@[simp] theorem pmcEvent_pending (s : State) (page code k : Nat) (ctx : Option Nat) : (pmcEvent s page code k ctx).pending = s.pending := by
  obtain ⟨_, h⟩ := pmcEvent_changes s page code k ctx; rw [h]
@[simp] theorem pmcEvent_now (s : State) (page code k : Nat) (ctx : Option Nat) : (pmcEvent s page code k ctx).now = s.now := by
  obtain ⟨_, h⟩ := pmcEvent_changes s page code k ctx; rw [h]
@[simp] theorem pmcEvent_free (s : State) (page code k : Nat) (ctx : Option Nat) : (pmcEvent s page code k ctx).free = s.free := by
  obtain ⟨_, h⟩ := pmcEvent_changes s page code k ctx; rw [h]
@[simp] theorem pmcEvent_out (s : State) (page code k : Nat) (ctx : Option Nat) : (pmcEvent s page code k ctx).out = s.out := by
  obtain ⟨_, h⟩ := pmcEvent_changes s page code k ctx; rw [h]
@[simp] theorem pmcEvent_staged (s : State) (page code k : Nat) (ctx : Option Nat) : (pmcEvent s page code k ctx).staged = s.staged := by
  obtain ⟨_, h⟩ := pmcEvent_changes s page code k ctx; rw [h]
@[simp] theorem pmcEvent_applying (s : State) (page code k : Nat) (ctx : Option Nat) : (pmcEvent s page code k ctx).applying = s.applying := by
  obtain ⟨_, h⟩ := pmcEvent_changes s page code k ctx; rw [h]
@[simp] theorem pmcEvent_mem (s : State) (page code k : Nat) (ctx : Option Nat) : (pmcEvent s page code k ctx).mem = s.mem := by
  obtain ⟨_, h⟩ := pmcEvent_changes s page code k ctx; rw [h]
@[simp] theorem pmcEvent_poison (s : State) (page code k : Nat) (ctx : Option Nat) : (pmcEvent s page code k ctx).poison = s.poison := by
  obtain ⟨_, h⟩ := pmcEvent_changes s page code k ctx; rw [h]
@[simp] theorem pmcEvent_cores (s : State) (page code k : Nat) (ctx : Option Nat) : (pmcEvent s page code k ctx).cores = s.cores := by
  obtain ⟨_, h⟩ := pmcEvent_changes s page code k ctx; rw [h]
@[simp] theorem pmcEvent_ms (s : State) (page code k : Nat) (ctx : Option Nat) : (pmcEvent s page code k ctx).ms = s.ms := by
  obtain ⟨_, h⟩ := pmcEvent_changes s page code k ctx; rw [h]
@[simp] theorem pmcEvent_hbm (s : State) (page code k : Nat) (ctx : Option Nat) : (pmcEvent s page code k ctx).hbm = s.hbm := by
  obtain ⟨_, h⟩ := pmcEvent_changes s page code k ctx; rw [h]
@[simp] theorem pmcEvent_xlt (s : State) (page code k : Nat) (ctx : Option Nat) : (pmcEvent s page code k ctx).xlt = s.xlt := by
  obtain ⟨_, h⟩ := pmcEvent_changes s page code k ctx; rw [h]
@[simp] theorem pmcEvent_obj (s : State) (page code k : Nat) (ctx : Option Nat) : (pmcEvent s page code k ctx).obj = s.obj := by
  obtain ⟨_, h⟩ := pmcEvent_changes s page code k ctx; rw [h]
@[simp] theorem pmcEvent_cmds (s : State) (page code k : Nat) (ctx : Option Nat) : (pmcEvent s page code k ctx).cmds = s.cmds := by
  obtain ⟨_, h⟩ := pmcEvent_changes s page code k ctx; rw [h]
@[simp] theorem pmcEvent_nextCmd (s : State) (page code k : Nat) (ctx : Option Nat) : (pmcEvent s page code k ctx).nextCmd = s.nextCmd := by
  obtain ⟨_, h⟩ := pmcEvent_changes s page code k ctx; rw [h]
@[simp] theorem pmcEvent_com (s : State) (page code k : Nat) (ctx : Option Nat) : (pmcEvent s page code k ctx).com = s.com := by
  obtain ⟨_, h⟩ := pmcEvent_changes s page code k ctx; rw [h]
@[simp] theorem pmcEvent_sch (s : State) (page code k : Nat) (ctx : Option Nat) : (pmcEvent s page code k ctx).sch = s.sch := by
  obtain ⟨_, h⟩ := pmcEvent_changes s page code k ctx; rw [h]
@[simp] theorem pmcEvent_srv (s : State) (page code k : Nat) (ctx : Option Nat) : (pmcEvent s page code k ctx).srv = s.srv := by
  obtain ⟨_, h⟩ := pmcEvent_changes s page code k ctx; rw [h]
@[simp] theorem pmcEvent_err (s : State) (page code k : Nat) (ctx : Option Nat) : (pmcEvent s page code k ctx).err = s.err := by
  obtain ⟨_, h⟩ := pmcEvent_changes s page code k ctx; rw [h]
@[simp] theorem pmcEvent_fab (s : State) (page code k : Nat) (ctx : Option Nat) : (pmcEvent s page code k ctx).fab = s.fab := by
  obtain ⟨_, h⟩ := pmcEvent_changes s page code k ctx; rw [h]
@[simp] theorem pmcEvent_ftm (s : State) (page code k : Nat) (ctx : Option Nat) : (pmcEvent s page code k ctx).ftm = s.ftm := by
  obtain ⟨_, h⟩ := pmcEvent_changes s page code k ctx; rw [h]
@[simp] theorem pmcEvent_bdl (s : State) (page code k : Nat) (ctx : Option Nat) : (pmcEvent s page code k ctx).bdl = s.bdl := by
  obtain ⟨_, h⟩ := pmcEvent_changes s page code k ctx; rw [h]
@[simp] theorem pmcEvent_boot (s : State) (page code k : Nat) (ctx : Option Nat) : (pmcEvent s page code k ctx).boot = s.boot := by
  obtain ⟨_, h⟩ := pmcEvent_changes s page code k ctx; rw [h]
@[simp] theorem pmcEvent_mon (s : State) (page code k : Nat) (ctx : Option Nat) : (pmcEvent s page code k ctx).mon = s.mon := by
  obtain ⟨_, h⟩ := pmcEvent_changes s page code k ctx; rw [h]
@[simp] theorem pmcEvent_awl (s : State) (page code k : Nat) (ctx : Option Nat) : (pmcEvent s page code k ctx).awl = s.awl := by
  obtain ⟨_, h⟩ := pmcEvent_changes s page code k ctx; rw [h]

/-- An error of a page changes registers alone (R464). -/
theorem pgErr_changes (s : State) (page code : Nat) : ∃ x0, pgErr s page code = { s with regs := x0 } := by
  unfold pgErr
  dsimp only
  obtain ⟨r, h⟩ := pmcEvent_changes (if 2 ^ 31 ≤ rawReg (setRaw s (hPgErrcnt page) (satInc (rawReg s (hPgErrcnt page) 0) 1)) (hPgErr page) 0
    then setRaw s (hPgErrcnt page) (satInc (rawReg s (hPgErrcnt page) 0) 1)
    else setRaw (setRaw s (hPgErrcnt page) (satInc (rawReg s (hPgErrcnt page) 0) 1)) (hPgErr page) (2 ^ 31 + code)) page 0x0003 1 none
  refine ⟨r, h.trans ?_⟩
  split <;> rfl
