/-- The integer path's example after R210: M = 0x6000_0000, sh = 35. -/
theorem test_integer_path_of_05 :
    qShift (1000 * 0x60000000) 35 = (47, true) ∧ qShift (-1000 * 0x60000000) 35 = (-47, true)
      ∧ qShift (32 * 0x60000000) 35 = (2, true) ∧ qShift (-32 * 0x60000000) 35 = (-2, true)
      ∧ qShift (64 * 0x60000000) 35 = (3, false) := by decide +kernel

/-- The block example after R217: the largest magnitude 1,000 gives E8 0x81; 1,000, 37 and 0 are encoded under it. -/
theorem test_block_of_05 :
    blockE8 2 [.fin false 1000 0, .fin false 37 0] = 0x81
      ∧ (encodeBlock 2 0x81 [.fin false 1000 0, .fin false 37 0, .zero false]).map Prod.fst = [0x78, 0x51, 0] := by
  decide +kernel

/-- The interleave's example after R352. -/
theorem test_interleave_of_09 :
    interleave 16 0x1234567800 = (12, 17, 0x91A2B00) ∧ interleave 12 0x1234567800 = (6, 30, 0xC22E400) := by decide +kernel

/-- A next state of which `p` holds. -/
def nextHas (o : Host.Outcome State Fault Refusal) (p : State → Bool) : Bool :=
  match o with
  | .next t => p t
  | _ => false

def after (g : Group) (i : Instr) : Option Group :=
  match exec i (tLane g i) with
  | .next t => groupOf t 0 0
  | _ => none

/-- The nested branches' example after R35, at cycles 2, 4 and 5: PUSHM P2, POPM, ELSEM. -/
def gFares : Group :=
  { tGroup with am := 0x0000FFFF, p := [(1, 0x0000FFFF#32), (2, 0x0F0F00FF#32)], stack := [⟨0xFFFFFFFF, 0xFFFF0000, 0x25⟩] }
theorem test_nested_branches_of_01 :
    ((after gFares (.pushm tRef (fB 2 0 0x24))).any fun g =>
        g.am == 0xFF && g.stack == [⟨0xFFFF, 0xFF00, 0x24⟩, ⟨0xFFFFFFFF, 0xFFFF0000, 0x25⟩])
      ∧ ((after { gFares with am := 0xFF, stack := ⟨0xFFFF, 0xFF00, 0x24⟩ :: gFares.stack } (.popm tRef (fB 0 0 0))).any fun g =>
        g.am == 0xFFFF && g.stack == gFares.stack)
      ∧ ((after gFares (.elsem tRef (fB 0 0 0x27))).any fun g =>
        g.am == 0xFFFF0000 && g.stack == [⟨0xFFFFFFFF, 0, 0x27⟩]) := by decide +kernel

/-! ### Further clauses of the statements, at the values where they part -/

/-- An L2 entry to be lost; a mover whose tile is sent; sectors for the patrol; a re-orient due at 4 cycles; rows of a running
STREAM; a STREAM against sets that fit, EMPTY and not; a DRAIN whose first row is due and whose parameters fault. -/
theorem witness_arrays_and_slices :
    (l2Entry (onMs fun m => { m with l2 := [(0, { L2Slice.fresh with mbuf := [⟨0, 1, none, 0, []⟩] })] }) 0 0).isSome
      ∧ (l2Entry tMod 0 0).isNone
      ∧ (let s := onCore fun k => { k with movers := [(1, tMv)] }
         tileReady s 0 1 && (mget (coreOf s 0).movers 1).any fun x => x.phase == .sent)
      ∧ mgetD { tMod.hbm with patrol := [(0, 5)] }.patrol 0 0 ≠ 0 ∧ mgetD tMod.hbm.patrol 0 0 = 0
      ∧ (let q := tArr 0 .reorient (some 0)
         ldwDue (onArr fun a => { a with queue := [q], load := some ⟨0, 99996⟩ }) 0 == some q
           && ldwDue (onArr fun a => { a with queue := [q], load := some ⟨0, 99997⟩ }) 0 == none)
      ∧ (let q := tArr 0 .stream (some 0)
         isGhost (coreOf (onArr fun a => { a with queue := [q], streams := [tRun 99797 0] }) 0).arr q.id == false
           && streamAccum q.f == false && decide (0 < mxNrows q.f + 1))
      ∧ (let q := tArr 0 .stream (some 0)
         let s := onArr fun a => { a with queue := [q], active := { WeightSet.cleared with state := .loaded, fmt := 2 } }
         nextFeed (coreOf s 0).arr == some q && arrGoes s 0 q && streamMayStart s 0 q && streamSetsOk (coreOf s 0).arr
           && (coreOf s 0).arr.active.state != .empty)
      ∧ ArrayState.fresh.active.state = .empty
      ∧ (let q := tArr 0 .drain (some 0)
         let d := { tDrain 0 with par := [2, 0, 0, 0, 0x3F800000, 0, 0, 0] }
         (drainFault (onArr fun a => { a with queue := [q], drain := some d }) 0 d q 99976).isSome
           && (drainFault (onArr fun a => { a with queue := [q], drain := some (tDrain 0) }) 0 (tDrain 0) q 99976).isNone) := by
  decide +kernel

/-- A block in its turn; a time response that answers nothing; masked writes and atomics that fit and that do not, at their
bounds; an announcement due again at 3 µs and one cycle before. -/
theorem witness_blocks_in_their_turn :
    tHdr.psn = (peerOf (tFab id) 5).ctl.expect ∧ tHdr.psn = (peerOf (tFab id) 5).data.expect
      ∧ (peerOf (tFab id) 5).rejoinWait = false ∧ 1 ≠ (peerOf (tFab id) 5).ctl.expect
      ∧ ((tFab id).ftm.outs.find? fun o => o.seq == 1 && o.node == 5).isNone
      ∧ ledBy (tFab id) 4 5 = none
      ∧ { tHdr with addr := 0x180, len := 144 }.addr % 128 = 0 ∧ tHdr.len ≠ 144 ∧ tHdr.addr % 128 ≠ 0
      ∧ { tHdr with arg := 3 }.arg % 16 ≤ 3 ∧ 3 < { tHdr with arg := 4 }.arg % 16
      ∧ tHdr.addr % 32 = 0 ∧ (24 + aopSize 1 ≤ 32 ∧ 24 % aopSize 1 = 0) ∧ 28 + aopSize 1 = 36
      ∧ portRuns (tFab id) 5 = false
      ∧ announceDue (tFab fun p => { p with state := .unverified, told := true, lastSent := 10 ^ 15 - 10800 }) 5
      ∧ announceDue (tFab fun p => { p with state := .unverified, told := true, lastSent := 10 ^ 15 - 10799 }) 5 = false := by
  decide +kernel

/-- A calendar to be loaded, and one that comes after its install was refused; a connection that is accepted and two that are
not; firmware that serves the scheduler's page, and firmware halted; a queue pair whose requests are served, with ranges at the
ends of the reference-count region. -/
theorem witness_host_clauses :
    (tTime fun f => { f with cal := { f.cal with st := .loading } }).ftm.cal.st = .loading
      ∧ imageAwaited (tTime fun f => { f with cal := { f.cal with st := .refused 5, mask := 0 } })
      ∧ imageAwaited (tTime fun f => { f with cal := { f.cal with st := .refused 6, mask := 0 } })
      ∧ imageAwaited (tTime id) = false ∧ (tTime id).ftm.cal.st ≠ .loading
      ∧ reqAccepted { tHost with obj := { tHost.obj with qps := [] } } 1 9 0
      ∧ reqAccepted tHost 1 9 0 = false ∧ reqAccepted { tHost with obj := { tHost.obj with qps := [] } } 2 9 0 = false
      ∧ reqAccepted { tHost with obj := { tHost.obj with qps := [] } } 1 9 1 = false
      ∧ fwServes tHost pgSCH ∧ fwServes (onBoot fun b => { b with serving := false }) pgSCH = false
      ∧ hostReady tHost 1 ∧ 4194303 + 1 ≤ 4194304 ∧ 4194304 < 4194303 + 2 := by decide +kernel

/-! ### Single steps -/

def laneOf (g : Group) (i : Instr) (l : Nat) : Option Nat := (after g i).map fun g => (g.vreg 2 l).toNat

/-- V1 is all ones: lane 2 of V0 + V1 wraps, and saturates at the top of U32; the odd lanes are not in P1. -/
theorem test_add_wraps_and_saturates :
    laneOf tGroup (.addI tRef (fR 3)) 2 = some 7 ∧ laneOf tGroup (.addI tRef { fR 3 with sat := true }) 2 = some 0xFFFFFFFF
      ∧ laneOf tGroup (.addI tRef (fR 3)) 3 = some 0 := by decide +kernel

/-- The lesser of 8 and −1, and of 8 and 2³² − 1; a shift by the width; leading zeros of 0. -/
theorem test_signed_and_unsigned :
    laneOf tGroup (.minI tRef (fR 2)) 2 = some 0xFFFFFFFF ∧ laneOf tGroup (.minI tRef (fR 3)) 2 = some 8
      ∧ laneOf tGroup (.shl tRef { fR 3 with b := 32, kb := 2 }) 2 = some 0
      ∧ laneOf tGroup (.lzc tRef (fR1 3)) 0 = some 32 := by decide +kernel

/-- XLANE.UP by 1 moves the lane below, and lane 0 keeps its own. -/
theorem test_lane_exchange :
    laneOf tGroup (.xlaneUp tRef { fR 3 with b := 1, kb := 2 }) 2 = some 4
      ∧ laneOf tGroup (.xlaneUp tRef { fR 3 with b := 1, kb := 2 }) 0 = some 0 := by decide +kernel

/-- 1 + 2⁻²⁴ lies halfway and goes to the even neighbor, 1, with NX. -/
theorem test_add_float_ties_to_even :
    let g := { tGroup with v := [(0, List.replicate 32 0x3F800000#32), (1, List.replicate 32 0x33800000#32)] }
    laneOf g (.addF tRef (fR 0)) 0 = some 0x3F800000 ∧ (after g (.addF tRef (fR 0))).any (fun x => x.lmode != g.lmode) := by
  decide +kernel

/-- PMASK of P1 into S2; a scalar sum of −1 and 8; CALL's return index; a step on the front of the queue. -/
theorem test_scalars_and_call :
    (after tGroup (.pmask tRef { fR1 3 with pred := 0, a := 1 })).any (fun g => g.sreg 2 == 0x55555555#64)
      ∧ (after tGroup (.addS tRef { fS 5 with a := 2 })).any (fun g => g.sreg 2 == 7#64)
      ∧ (after tGroup (.call tRef (fB 0 0 9))).any (fun g => g.sreg 63 == 5#64 && g.pc == 9) := by decide +kernel

/-- A store to scratchpad leaves its bytes there, little-endian. -/
theorem test_scratchpad_store :
    nextHas (exec (.st tRef { fM 1 with data := 1 }) (tLane tGroup (.st tRef { fM 1 with data := 1 }))) (fun t =>
      scrBytes (coreOf t 0) 0 1032 4 == [0xFF, 0xFF, 0xFF, 0xFF] && scrBytes (coreOf t 0) 0 1036 4 == [0, 0, 0, 0]) := by decide +kernel

/-- The signal of a fence at VALUE is ignored; one of 2⁶³ poisons it. -/
theorem test_fence_signal :
    (mget (fenceSignal (onObj fun o => { o with fences := [(9, tFence 5 0)] }) 9 5).obj.fences 9).any (fun f => f == tFence 5 0)
      ∧ (mget (fenceSignal (onObj fun o => { o with fences := [(9, tFence 5 0)] }) 9 (2 ^ 63)).obj.fences 9).any
        (fun f => f == tFence 5 Code.fenceRange) := by decide +kernel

————————

In how many lines of the records does the word "tFence" appear? Reply with the number only.

Solution -> 3